虽然不反对其他答案,但我认为以下内容值得一提。
- The “long” (
http-equiv
) notation and the “short” one are equal, whichever comes first wins; - Web server headers will override all the
<meta>
tags; - BOM (Byte order mark) will override everything, and in many cases it will affect html 4 (and probably other stuff, too);
- If you don't declare any encoding, you will probably get your text in “fallback text encoding” that is defined your browser. Neither in Firefox nor in Chrome it's utf-8;
- In absence of other clues the browser will attempt to read your document as if it was in ASCII to get the encoding, so you can't use any weird encodings (utf-16 with BOM should do, though);
- While the specs say that the encoding declaration must be within the first 512 bytes of the document, most browsers will try reading more than that.
- “长” (
http-equiv
) 符号和“短”符号相等,以先到者为准; - Web 服务器标头将覆盖所有
<meta>
标签; - BOM(字节顺序标记)将覆盖所有内容,并且在许多情况下它会影响 html 4(可能还有其他内容);
- 如果您不声明任何编码,您可能会在浏览器定义的“回退文本编码”中获取文本。在 Firefox 和 Chrome 中都不是 utf-8;
- 在没有其他线索的情况下,浏览器将尝试读取您的文档,就好像它是 ASCII 一样以获取编码,因此您不能使用任何奇怪的编码(尽管应该使用带有 BOM 的 utf-16);
- 虽然规范说编码声明必须在文档的前 512 个字节内,但大多数浏览器会尝试阅读更多。

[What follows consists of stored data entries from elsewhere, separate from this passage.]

-- ==== Sys2Proof/Laws/PerInstr.lean ====
section
/-! SUPPORT. Statements about the commands as syntax, one lemma per constructor: the OP field of the encoded word is
the opcode of 30_encoding.md R104, and it is one of the assigned ones (R106). -/

namespace Sys2Proof

theorem fieldOp_wordOf (op a b c : Nat) : fieldOp (wordOf op a b c) = op % 256 := by
  have h : (wordOf op a b c).extractLsb' 24 8 = BitVec.ofNat 8 op := by
    ext i hi
    simp only [wordOf, BitVec.getElem_extractLsb', BitVec.getLsbD_append]
    have h1 : ¬ 24 + i < 8 := by omega
    have h2 : ¬ 24 + i - 8 < 8 := by omega
    have h3 : ¬ 24 + i - 8 - 8 < 8 := by omega
    have h4 : 24 + i - 8 - 8 - 8 = i := by omega
    simp [h1, h2, h3, h4, BitVec.getLsbD_eq_getElem hi]
  simp [fieldOp, h]

end Sys2Proof

namespace Sys2Proof.Laws.OpcodeField

/-- The OP field of the command word is the command's opcode, which is none of 0x00, 0x0A to 0x0F and 0x20 to 0xFF. -/
def Statement (i : Instr) : Prop :=
  fieldOp (encode i) = opcode i ∧ (1 ≤ opcode i ∧ opcode i ≤ 9 ∨ 0x10 ≤ opcode i ∧ opcode i ≤ 0x1F)

theorem init : Statement .init :=
  ⟨by rw [encode, fieldOp_wordOf, opcode], by simp [opcode]⟩

theorem wrdes (r : Nat) (m : Nat) : Statement (.wrdes r m) :=
  ⟨by rw [encode, fieldOp_wordOf, opcode], by simp [opcode]⟩

theorem rdcur (r : Nat) (m : Nat) : Statement (.rdcur r m) :=
  ⟨by rw [encode, fieldOp_wordOf, opcode], by simp [opcode]⟩

theorem paint (f : Bool) : Statement (.paint f) :=
  ⟨by rw [encode, fieldOp_wordOf, opcode], by simp [opcode]⟩

theorem clear : Statement .clear :=
  ⟨by rw [encode, fieldOp_wordOf, opcode], by simp [opcode]⟩

theorem fill : Statement .fill :=
  ⟨by rw [encode, fieldOp_wordOf, opcode], by simp [opcode]⟩

theorem inverse : Statement .inverse :=
  ⟨by rw [encode, fieldOp_wordOf, opcode], by simp [opcode]⟩

theorem magnetize : Statement .magnetize :=
  ⟨by rw [encode, fieldOp_wordOf, opcode], by simp [opcode]⟩

theorem rddes (r : Nat) (m : Nat) : Statement (.rddes r m) :=
  ⟨by rw [encode, fieldOp_wordOf, opcode], by simp [opcode]⟩

theorem fire (r : Nat) (m : Nat) (c : Nat) (s : Bool) : Statement (.fire r m c s) :=
  ⟨by rw [encode, fieldOp_wordOf, opcode], by simp [opcode]⟩

theorem transmit (p : Bool) : Statement (.transmit p) :=
  ⟨by rw [encode, fieldOp_wordOf, opcode], by simp [opcode]⟩

theorem clrimg : Statement .clrimg :=
  ⟨by rw [encode, fieldOp_wordOf, opcode], by simp [opcode]⟩

theorem setrowset (r : Nat) : Statement (.setrowset r) :=
  ⟨by rw [encode, fieldOp_wordOf, opcode], by simp [opcode]⟩

theorem setrowreset (r : Nat) : Statement (.setrowreset r) :=
  ⟨by rw [encode, fieldOp_wordOf, opcode], by simp [opcode]⟩

theorem getrowset : Statement .getrowset :=
  ⟨by rw [encode, fieldOp_wordOf, opcode], by simp [opcode]⟩

theorem getrowreset : Statement .getrowreset :=
  ⟨by rw [encode, fieldOp_wordOf, opcode], by simp [opcode]⟩

theorem setcol (m : Nat) (c : Nat) : Statement (.setcol m c) :=
  ⟨by rw [encode, fieldOp_wordOf, opcode], by simp [opcode]⟩

theorem getcol (m : Nat) : Statement (.getcol m) :=
  ⟨by rw [encode, fieldOp_wordOf, opcode], by simp [opcode]⟩

theorem setaddr : Statement .setaddr :=
  ⟨by rw [encode, fieldOp_wordOf, opcode], by simp [opcode]⟩

theorem getaddr : Statement .getaddr :=
  ⟨by rw [encode, fieldOp_wordOf, opcode], by simp [opcode]⟩

theorem setdir (d : Bool) : Statement (.setdir d) :=
  ⟨by rw [encode, fieldOp_wordOf, opcode], by simp [opcode]⟩

theorem getdir : Statement .getdir :=
  ⟨by rw [encode, fieldOp_wordOf, opcode], by simp [opcode]⟩

theorem setind (ib : Nat) : Statement (.setind ib) :=
  ⟨by rw [encode, fieldOp_wordOf, opcode], by simp [opcode]⟩

theorem getind : Statement .getind :=
  ⟨by rw [encode, fieldOp_wordOf, opcode], by simp [opcode]⟩

theorem rdimg (k : Nat) : Statement (.rdimg k) :=
  ⟨by rw [encode, fieldOp_wordOf, opcode], by simp [opcode]⟩

end Sys2Proof.Laws.OpcodeField
end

You can test by running echo 'HTTP/1.1 200 OK\r\nContent-type: text/html; charset=windows-1251\r\n\r\n\xef\xbb\xbf<!DOCTYPE html><html><head><meta http-equiv="Content-Type" content="text/html; charset=utf-8"><meta charset="windows-1251"><title>привет</title></head><body>привет</body></html>' | nc -lp 4500
and pointing your browser at localhost:4500
. (Of course you will want to change or remove parts. The BOM part is \xef\xbb\xbf
. Be wary of the encoding of your shell.)

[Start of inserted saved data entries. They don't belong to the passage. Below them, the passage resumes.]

-- ==== Sys2Proof/Tests/Slice0.lean ====
section
/-! SUPPORT. Tests of single steps against the worked vectors of 95_test_vectors.md, decoding of words written out from
30_encoding.md R104, ill-formed commands, and a witness for the hypotheses of every statement. -/

namespace Sys2Proof.Tests

open Sys2Proof Sys2Proof.Machine

set_option Elab.async false

/-! ## Configurations and states (95_test_vectors.md section 1) -/

/-- EX2: one module of 5 columns. -/
def ex2 : Config :=
  { Config.ex1 with rows := 1, cols := [5], addr := [2], rowSetLine := [0], rowResetLine := [2] }

/-- EX3: EX1 in AUTO mode. -/
def ex3 : Config := { Config.ex1 with indMode := .auto }

/-- EX1 with INVERSE_CYCLE = true (vector DM13). -/
def exCycle : Config := { Config.ex1 with inverseCycle := true }

/-- EX4: two modules of widths 32 and 3. -/
def ex4 : Config :=
  { Config.ex1 with
    rows := 1, modules := 2, cols := [32, 3], maxCol := 32, ncc := 5, cct := List.range 32, naw := 1, addr := [0, 1],
    nl := 12, rowSetLine := [0], rowResetLine := [1], colCodeLine := [2, 3, 4, 5, 6], addrLine := [7], dirLine := 8,
    indLine := [9, 10, 11] }

/-- An image given as a number with line 0 at bit 0. -/
def imgOf (c : Config) (n : Nat) : Memory := driveField c id c.nl n zeroImage

/-- The image of a state as such a number. -/
def imgNum (s : State) : Nat := readField s.img id s.cfg.nl

/-- A fault-free state with an empty trace: both snapshots `snap`, the image `img`. -/
def start (c : Config) (snap : Snapshot) (img : Nat) : State :=
  { State.resetWith c with trace := [], cur := snap, des := snap, img := imgOf c img }

/-- EX1 with zero snapshots. -/
def zero1 (img : Nat) : State := start Config.ex1 [[0], [0]] img

/-- EX1 with CUR = DES = [[5],[0]]. -/
def five1 : State := start Config.ex1 [[5], [0]] 0

/-- EX4 with zero snapshots. -/
def zero4 (img : Nat) : State := start ex4 [[0, 0]] img

/-- EX1 in the fault state. -/
def broken (e : BitVec 3) : State := { zero1 0x548 with faulted := true, faultCode := e }

/-- A command presented as the host's next action. -/
def offer (s : State) (cmd wdata : Word) : State := { s with inputs := [.command cmd wdata []] }

/-- The state after one step that is a next state. -/
def after (s : State) : State :=
  match step s with
  | .next t => t
  | .fault _ => s
  | .refused _ => s

/-- The state after one command. -/
def run (s : State) (cmd wdata : Word) : State := after (offer s cmd wdata)

/-- STATUS and RDATA. -/
def resp (s : State) : Nat × Nat := (s.status.toNat, s.rdata.toNat)

/-- Every configuration of section 1 is valid. -/
theorem test_configurations_valid :
    validConfig Config.ex1 = true ∧ validConfig ex2 = true ∧ validConfig ex3 = true ∧ validConfig ex4 = true ∧
    validConfig exCycle = true := by decide +kernel

/-- The changes of vector Z2 are invalid. -/
theorem test_configurations_invalid :
    validConfig { Config.ex1 with dirLine := 3 } = false ∧ validConfig { Config.ex1 with cols := [9] } = false ∧
    validConfig { Config.ex1 with rows := 0 } = false ∧
    validConfig { Config.ex1 with cct := [1, 2, 3, 4, 5, 6, 7, 16] } = false ∧
    validConfig { Config.ex1 with addr := [4] } = false ∧
    validConfig { Config.ex1 with indLine := [11, 12, 16] } = false := by decide +kernel

/-! ## Well-formedness: one ill-formed command per check (30_encoding.md R101, R108) -/

theorem test_wf_refuses_row : (Instr.wrdes 256 0).wf = false ∧ (Instr.wrdes 255 0).wf = true := by decide

theorem test_wf_refuses_module : (Instr.getcol 256).wf = false ∧ (Instr.getcol 255).wf = true := by decide

theorem test_wf_refuses_image_word : (Instr.rdimg 256).wf = false ∧ (Instr.rdimg 255).wf = true := by decide

theorem test_wf_refuses_column : (Instr.fire 0 0 32 true).wf = false ∧ (Instr.setcol 0 32).wf = false ∧
    (Instr.fire 0 0 31 true).wf = true := by decide

theorem test_wf_refuses_flags : (Instr.setind 8).wf = false ∧ (Instr.setind 7).wf = true := by decide

/-! ## Decoding: every row's word, written out bit by bit as OP, A, B, C from R104 -/

theorem test_decode_system : decode 0b00000001_00000000_00000000_00000000#32 = some .init := by decide +kernel

theorem test_decode_dot_matrix :
    decode 0b00000010_00000101_00000111_00000000#32 = some (.wrdes 5 7) ∧
    decode 0b00000011_11111110_00000001_00000000#32 = some (.rdcur 254 1) ∧
    decode 0b00000100_00000000_00000000_00000001#32 = some (.paint true) ∧
    decode 0b00000100_00000000_00000000_00000000#32 = some (.paint false) ∧
    decode 0b00000101_00000000_00000000_00000000#32 = some .clear ∧
    decode 0b00000110_00000000_00000000_00000000#32 = some .fill ∧
    decode 0b00000111_00000000_00000000_00000000#32 = some .inverse ∧
    decode 0b00001000_00000000_00000000_00000000#32 = some .magnetize ∧
    decode 0b00001001_00000010_10000000_00000000#32 = some (.rddes 2 128) := by decide +kernel

theorem test_decode_assembly :
    decode 0b00010000_00000001_00000010_10000011#32 = some (.fire 1 2 3 true) ∧
    decode 0b00010000_00000011_00000001_00011111#32 = some (.fire 3 1 31 false) ∧
    decode 0b00010001_00000000_00000000_00000001#32 = some (.transmit true) ∧
    decode 0b00010010_00000000_00000000_00000000#32 = some .clrimg := by decide +kernel

theorem test_decode_accessors :
    decode 0b00010011_00001001_00000000_00000000#32 = some (.setrowset 9) ∧
    decode 0b00010100_00001010_00000000_00000000#32 = some (.setrowreset 10) ∧
    decode 0b00010101_00000000_00000000_00000000#32 = some .getrowset ∧
    decode 0b00010110_00000000_00000000_00000000#32 = some .getrowreset ∧
    decode 0b00010111_00000000_00000110_00010001#32 = some (.setcol 6 17) ∧
    decode 0b00011000_00000000_00000110_00000000#32 = some (.getcol 6) ∧
    decode 0b00011001_00000000_00000000_00000000#32 = some .setaddr ∧
    decode 0b00011010_00000000_00000000_00000000#32 = some .getaddr ∧
    decode 0b00011011_00000000_00000000_00000001#32 = some (.setdir true) ∧
    decode 0b00011100_00000000_00000000_00000000#32 = some .getdir ∧
    decode 0b00011101_00000000_00000000_00000110#32 = some (.setind 6) ∧
    decode 0b00011110_00000000_00000000_00000000#32 = some .getind ∧
    decode 0b00011111_00000011_00000000_00000000#32 = some (.rdimg 3) := by decide +kernel

/-- Vectors F1 to F12: illegal words. -/
theorem test_decode_illegal :
    ([0x00000000#32, 0x0A000000#32, 0x20000000#32, 0xFF000000#32, 0x04000002#32, 0x10000020#32, 0x100000FF#32,
      0x02000001#32, 0x1F000001#32, 0x1D000008#32, 0x17000020#32, 0x02050001#32].all fun w => decode w == none) = true := by
  decide +kernel

/-- The encoder gives the words of section 3. -/
theorem test_encode_words :
    encode (.fire 1 0 3 false) = 0x10010003#32 ∧ encode (.fire 0 1 2 true) = 0x10000182#32 ∧
    encode (.setcol 0 3) = 0x17000003#32 ∧ encode (.setrowreset 1) = 0x14010000#32 ∧
    encode (.rdimg 1) = 0x1F010000#32 ∧ encode (.setind 5) = 0x1D000005#32 := by decide +kernel

/-! ## Bits, masks and the sweep -/

/-- W9: bit(0b1010, i). -/
theorem test_bit : bit 0b1010 0 = false ∧ bit 0b1010 1 = true ∧ bit 0b1010 2 = false ∧ bit 0b1010 3 = true ∧
    bit 0b1010 31 = false := by decide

您可以通过运行echo 'HTTP/1.1 200 OK\r\nContent-type: text/html; charset=windows-1251\r\n\r\n\xef\xbb\xbf<!DOCTYPE html><html><head><meta http-equiv="Content-Type" content="text/html; charset=utf-8"><meta charset="windows-1251"><title>привет</title></head><body>привет</body></html>' | nc -lp 4500
浏览器并将其指向进行测试localhost:4500
。(当然,您会想要更改或删除部分。BOM 部分是\xef\xbb\xbf
。注意外壳的编码。)
Please mind that it's very important that you explicitly declare the encoding. Letting browsers guess can lead to security issues.

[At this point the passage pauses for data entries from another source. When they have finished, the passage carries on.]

-- ==== Sys2Proof/Laws/Reference.lean ====
section
/-! SUPPORT. The reference device of 20_memory.md R71 over the bus: what it answers and what a transaction leaves of it. -/

namespace Sys2Proof.Machine

/-! ### Runs of bytes against the reference device -/

/-- A present device without scripted refusals acknowledges and records every byte. -/
theorem sendBytes_reference (k : Nat) (bs : List Byte) {r : RefDevice} (hp : r.present = true) (hn : r.refusals = []) :
    sendBytes k (.reference r) bs = ⟨bs.map (BusEvent.transmit · true),
      .reference { r with transfer := { r.transfer with received := r.transfer.received ++ bs } }, .allAcked⟩ := by
  induction bs generalizing k r with
  | nil => simp [sendBytes]
  | cons b bs ih =>
    have := ih (k + 1) (r := { r with transfer := { r.transfer with received := r.transfer.received ++ [b] } }) hp hn
    simp only [sendBytes, Device.onTransmit, RefDevice.onTransmit, hp, hn, List.headD_nil, List.tail_nil, Bool.not_false,
      Bool.and_self, Bool.not_true, Bool.or_false]
    obtain ⟨pr, m, rf, tr⟩ := r
    subst hp hn
    rw [this]
    simp

/-- The device supplies the bytes of its words from its address on. -/
theorem recvBytes_reference (m : Nat) (r : RefDevice) :
    (recvBytes (.reference r) m).bytes = some ((List.range m).map fun j =>
        loadByte r.mem ((2 * r.transfer.address.toNat + r.transfer.supplied + j) % memCells)) ∧
      (recvBytes (.reference r) m).dev =
        .reference { r with transfer := { r.transfer with supplied := r.transfer.supplied + m } } := by
  induction m generalizing r with
  | zero => exact ⟨rfl, rfl⟩
  | succ m ih =>
    obtain ⟨h1, h2⟩ := ih r.onReceive.2
    simp only [recvBytes, Device.onReceive, h1, h2]
    refine ⟨?_, ?_⟩
    · rw [List.range_succ_eq_map]
      simp only [Option.map_some, List.map_cons, List.map_map, RefDevice.onReceive, Transfer.address, Nat.add_zero]
      refine congrArg some (congrArg _ (List.map_congr_left fun j _ => ?_))
      simp only [Function.comp, Nat.succ_eq_add_one]
      rw [show ∀ a b : Nat, a + (b + 1) + j = a + b + (j + 1) by intro a b; omega]
    · simp only [RefDevice.onReceive]
      rw [show r.transfer.supplied + 1 + m = r.transfer.supplied + (m + 1) by omega]

/-- Whatever a run of bytes does, the memory of the reference device stays. -/
theorem sendBytes_mem (k : Nat) (bs : List Byte) (r : RefDevice) : ∃ r', (sendBytes k (.reference r) bs).dev = .reference r' ∧
    r'.mem = r.mem ∧ ((sendBytes k (.reference r) bs).result ≠ .unanswered) ∧
    ((sendBytes k (.reference r) bs).result = .allAcked →
      r'.transfer = { r.transfer with received := r.transfer.received ++ bs }) ∧
    ((sendBytes k (.reference r) bs).result ≠ .allAcked → r'.transfer.refused = true) := by
  induction bs generalizing k r with
  | nil => exact ⟨r, rfl, rfl, by simp [sendBytes], by simp [sendBytes], by simp [sendBytes]⟩
  | cons b bs ih =>
    by_cases ha : (r.onTransmit b).1 = true
    · have hsb : sendBytes k (.reference r) (b :: bs) =
          ⟨.transmit b true :: (sendBytes (k + 1) (.reference (r.onTransmit b).2) bs).events,
            (sendBytes (k + 1) (.reference (r.onTransmit b).2) bs).dev,
            (sendBytes (k + 1) (.reference (r.onTransmit b).2) bs).result⟩ := by
        simp only [sendBytes, Device.onTransmit, ha]
      obtain ⟨r', h1, h2, h3, h4, h5⟩ := ih (k + 1) (r.onTransmit b).2
      refine ⟨r', by rw [hsb]; exact h1, h2, by rw [hsb]; exact h3, ?_, by rw [hsb]; exact h5⟩
      rw [hsb]
      intro h
      rw [h4 h]
      simp only [RefDevice.onTransmit] at ha
      simp only [RefDevice.onTransmit, ha, Bool.not_true, Bool.or_false, List.append_assoc, List.singleton_append]
    · rw [Bool.not_eq_true] at ha
      have hsb : sendBytes k (.reference r) (b :: bs) = ⟨[.transmit b false], .reference (r.onTransmit b).2, .refusedAt k⟩ := by
        simp only [sendBytes, Device.onTransmit, ha]
      refine ⟨(r.onTransmit b).2, by rw [hsb], rfl, by simp [hsb], by simp [hsb], fun _ => ?_⟩
      simp only [RefDevice.onTransmit] at ha
      simp only [RefDevice.onTransmit, ha, Bool.not_false, Bool.or_true]

/-! ### Transactions against the reference device -/

/-- A read transaction leaves the memory of the reference device, and always ends. -/
theorem memRead_mem (p : Params) (r : RefDevice) (addr : Word) (n : Nat) :
    ∃ r', (memRead p (.reference r) addr n).dev = .reference r' ∧ r'.mem = r.mem ∧
      (memRead p (.reference r) addr n).result ≠ .unanswered := by
  by_cases hn : n = 0
  · subst hn; exact ⟨r, rfl, rfl, by simp⟩
  simp only [memRead, hn, if_false, Device.onStart]
  obtain ⟨r1, h1, h2, h3, h4, h5⟩ := sendBytes_mem 0 (addressPhase p addr) r.onStart
  cases hr : (sendBytes 0 (.reference r.onStart) (addressPhase p addr)).result with
  | unanswered => exact absurd hr h3
  | refusedAt k =>
    have := h5 (by simp [hr])
    simp only [h1, Device.onStop]
    exact ⟨_, rfl, by simp [RefDevice.onStop, this, h2, RefDevice.onStart], by simp⟩
  | allAcked =>
    simp only [h1, Device.onRepStart]
    obtain ⟨r2, g1, g2, g3, g4, g5⟩ := sendBytes_mem 0 [slaR p] r1.onRepStart
    cases hr2 : (sendBytes 0 (.reference r1.onRepStart) [slaR p]).result with
    | unanswered => exact absurd hr2 g3
    | refusedAt k =>
      have := g5 (by simp [hr2])
      simp only [g1, Device.onStop]
      exact ⟨_, rfl, by simp [RefDevice.onStop, this, g2, h2, RefDevice.onRepStart, RefDevice.onStart], by simp⟩
    | allAcked =>
      obtain ⟨q1, q2⟩ := recvBytes_reference (2 * n) r2
      have := g4 hr2
      simp only [g1, q1, q2, Device.onStop]
      exact ⟨_, rfl, by simp [RefDevice.onStop, this, g2, h2, RefDevice.onRepStart, RefDevice.onStart], by simp⟩

/-- A write transaction of the reference device stores its bytes when it succeeds, nothing when it fails; it always
ends. -/
theorem memWrite_mem (p : Params) (r : RefDevice) (addr : Word) (ws : List Word) :
    ∃ r', (memWrite p (.reference r) addr ws).dev = .reference r' ∧
      (memWrite p (.reference r) addr ws).result ≠ .unanswered ∧
      ((memWrite p (.reference r) addr ws).result = .ok () →
        r'.mem = storeBytes r.mem (2 * addr.toNat) (rawBytes ws)) ∧
      ((memWrite p (.reference r) addr ws).result ≠ .ok () → r'.mem = r.mem) := by
  by_cases hw : ws = []
  · subst hw; exact ⟨r, rfl, by simp, fun _ => rfl, by simp⟩
  simp only [memWrite, hw, if_false, Device.onStart]
  obtain ⟨r1, h1, h2, h3, h4, h5⟩ := sendBytes_mem 0 (addressPhase p addr) r.onStart
  cases hr : (sendBytes 0 (.reference r.onStart) (addressPhase p addr)).result with
  | unanswered => exact absurd hr h3
  | refusedAt k =>
    have := h5 (by simp [hr])
    simp only [h1, Device.onStop]
    exact ⟨_, rfl, by simp, by simp, fun _ => by simp [RefDevice.onStop, this, h2, RefDevice.onStart]⟩
  | allAcked =>
    have ht := h4 hr
    simp only [h1]
    obtain ⟨r2, g1, g2, g3, g4, g5⟩ := sendBytes_mem 0 (rawBytes ws) r1
    cases hr2 : (sendBytes 0 (.reference r1) (rawBytes ws)).result with
    | unanswered => exact absurd hr2 g3
    | refusedAt k =>
      have := g5 (by simp [hr2])
      simp only [g1, Device.onStop]
      exact ⟨_, rfl, by simp, by simp, fun _ => by simp [RefDevice.onStop, this, g2, h2, RefDevice.onStart]⟩
    | allAcked =>
      have hu := g4 hr2
      simp only [g1, Device.onStop]
      exact ⟨_, rfl, by simp, fun _ => by
        simp [RefDevice.onStop, hu, ht, g2, h2, RefDevice.onStart, Transfer.none, Transfer.address, addressPhase], by simp⟩

/-- The reference device after a transaction in which every byte was acknowledged. -/
def RefDevice.idleWith (r : RefDevice) (m : Memory) : RefDevice := { r with mem := m, transfer := .none }

/-- A read of a present device without scripted refusals supplies its bytes. -/
theorem memRead_reference (p : Params) {r : RefDevice} (addr : Word) {n : Nat} (hn : n ≠ 0) (hp : r.present = true)
    (hr : r.refusals = []) :
    (memRead p (.reference r) addr n).dev = .reference (r.idleWith r.mem) ∧
      (memRead p (.reference r) addr n).result = .ok (rawWords ((List.range (2 * n)).map fun j =>
        loadByte r.mem ((2 * addr.toNat + j) % memCells))) := by
  simp only [memRead, hn, if_false, Device.onStart]
  rw [sendBytes_reference 0 (addressPhase p addr) (r := r.onStart) hp hr]
  simp only [Device.onRepStart, RefDevice.onRepStart]
  rw [sendBytes_reference 0 [slaR p]]
  · simp only
    generalize hd : ({ r.onStart with transfer := _ } : RefDevice) = d
    obtain ⟨h1, h2⟩ := recvBytes_reference (2 * n) d
    simp only [h1, h2]
    subst hd
    simp [Device.onStop, RefDevice.onStop, RefDevice.idleWith, RefDevice.onStart, Transfer.none, Transfer.address,
      addressPhase]
  · exact hp
  · exact hr

/-- A write of a present device without scripted refusals is stored. -/
theorem memWrite_reference (p : Params) {r : RefDevice} (addr : Word) {ws : List Word} (hw : ws ≠ [])
    (hp : r.present = true) (hr : r.refusals = []) :
    (memWrite p (.reference r) addr ws).dev =
        .reference (r.idleWith (storeBytes r.mem (2 * addr.toNat) (rawBytes ws))) ∧
      (memWrite p (.reference r) addr ws).result = .ok () := by
  simp only [memWrite, hw, if_false, Device.onStart]
  rw [sendBytes_reference 0 (addressPhase p addr) (r := r.onStart) hp hr]
  simp only
  rw [sendBytes_reference 0 (rawBytes ws)]
  · simp [Device.onStop, RefDevice.onStop, RefDevice.idleWith, RefDevice.onStart, Transfer.none, Transfer.address,
      addressPhase]
  · exact hp
  · exact hr

/-- The word at a device address, by its two cells. -/
theorem loadWord_offset (m : Memory) (addr : Word) (i : Nat) :
    loadWord m (addr + BitVec.ofNat 16 i) = joinBytes (loadByte m ((2 * addr.toNat + 2 * i) % memCells))
      (loadByte m ((2 * addr.toNat + (2 * i + 1)) % memCells)) := by
  have h : (addr + BitVec.ofNat 16 i).toNat = (addr.toNat + i) % 65536 := by simp [BitVec.toNat_add]
  have h1 : 2 * ((addr.toNat + i) % 65536) = (2 * addr.toNat + 2 * i) % memCells := by simp only [memCells]; omega
  have h2 : 2 * ((addr.toNat + i) % 65536) + 1 = (2 * addr.toNat + (2 * i + 1)) % memCells := by
    simp only [memCells]; omega
  simp only [loadWord, h, h1]
  rw [← h2, h1]

/-- A word of a present device without scripted refusals, read alone. -/
theorem memRead_reference_one (p : Params) {r : RefDevice} (addr : Word) (hp : r.present = true) (hr : r.refusals = []) :
    (memRead p (.reference r) addr 1).dev = .reference (r.idleWith r.mem) ∧
      (memRead p (.reference r) addr 1).result = .ok [swap16 (loadWord r.mem addr)] := by
  obtain ⟨h1, h2⟩ := memRead_reference p addr (n := 1) (by decide) hp hr
  refine ⟨h1, h2.trans ?_⟩
  have := addr.isLt
  have e1 : 2 * addr.toNat % memCells = 2 * addr.toNat := by simp only [memCells]; omega
  have e2 : (2 * addr.toNat + 1) % memCells = 2 * addr.toNat + 1 := by simp only [memCells]; omega
  simp [List.range_succ, rawWords, e1, e2, loadWord]

/-- A word written alone is read back. -/
theorem loadWord_storeBytes_one (m : Memory) (a v : Word) :
    loadWord (storeBytes m (2 * a.toNat) (rawBytes [swap16 v])) a = v := by
  have := a.isLt
  have e1 : 2 * a.toNat % memCells = 2 * a.toNat := by simp only [memCells]; omega
  have e2 : (2 * a.toNat + 1) % memCells = 2 * a.toNat + 1 := by simp only [memCells]; omega
  have h0 := loadByte_storeBytes (rawBytes [swap16 v]) m (2 * a.toNat) 0 (by simp) (by simp [memCells])
  have h1 := loadByte_storeBytes (rawBytes [swap16 v]) m (2 * a.toNat) 1 (by simp) (by simp [memCells])
  rw [Nat.add_zero, e1] at h0
  rw [e2] at h1
  rw [loadWord, h0, h1]
  simp

/-- A write leaves every cell of no word written alone. -/
theorem loadByte_storeBytes_outside (m : Memory) (addr : Word) (ws : List Word) (a : Nat)
    (h : a ∉ cellsOf addr ws.length) : loadByte (storeBytes m (2 * addr.toNat) (rawBytes ws)) a = loadByte m a := by
  refine loadByte_storeBytes_of_ne _ _ _ _ fun j hj e => h ?_
  simp only [cellsOf, List.mem_map, List.mem_range]
  exact ⟨j, by simpa using hj, e⟩

end Sys2Proof.Machine
end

请注意,明确声明编码非常重要。让浏览器猜测可能会导致安全问题。
回答by Timo Huovinen
Use <meta charset="utf-8" />
for web browsers when using HTML5.
使用<meta charset="utf-8" />
使用HTML5时的Web浏览器。
Use <meta http-equiv="Content-Type" content="text/html; charset=utf-8" />
when using HTML4 or XHTML, or for outdated dom parsers, like DOMDocument
in php 5.3
使用<meta http-equiv="Content-Type" content="text/html; charset=utf-8" />
使用HTML4和XHTML时,或过时的DOM解析器,像DOMDocument
在PHP 5.3
回答by user10089632
There is some news based on Mozilla Foundation, and sitepoint
有一些基于Mozilla Foundation和sitepoint 的新闻
Do not use this value (
http-equiv=content-type
) as it is obsolete. Prefer thecharset
attribute on the <meta
> element.
请勿使用此值 (
http-equiv=content-type
),因为它已过时。首选charset
<meta
> 元素上的属性。
回答by chelder
To embed a signature on an email, I would use the long version:
要在电子邮件中嵌入签名,我将使用长版本:
<meta http-equiv="Content-Type" content="text/html; charset=utf-8" />
The reason is that not many email readers use html5, so it's always better use old html styles. Actually, it's better to use tables than divs + css as well.
原因是没有多少电子邮件阅读器使用 html5,所以最好使用旧的 html 样式。实际上,使用表格也比使用 divs + css 更好。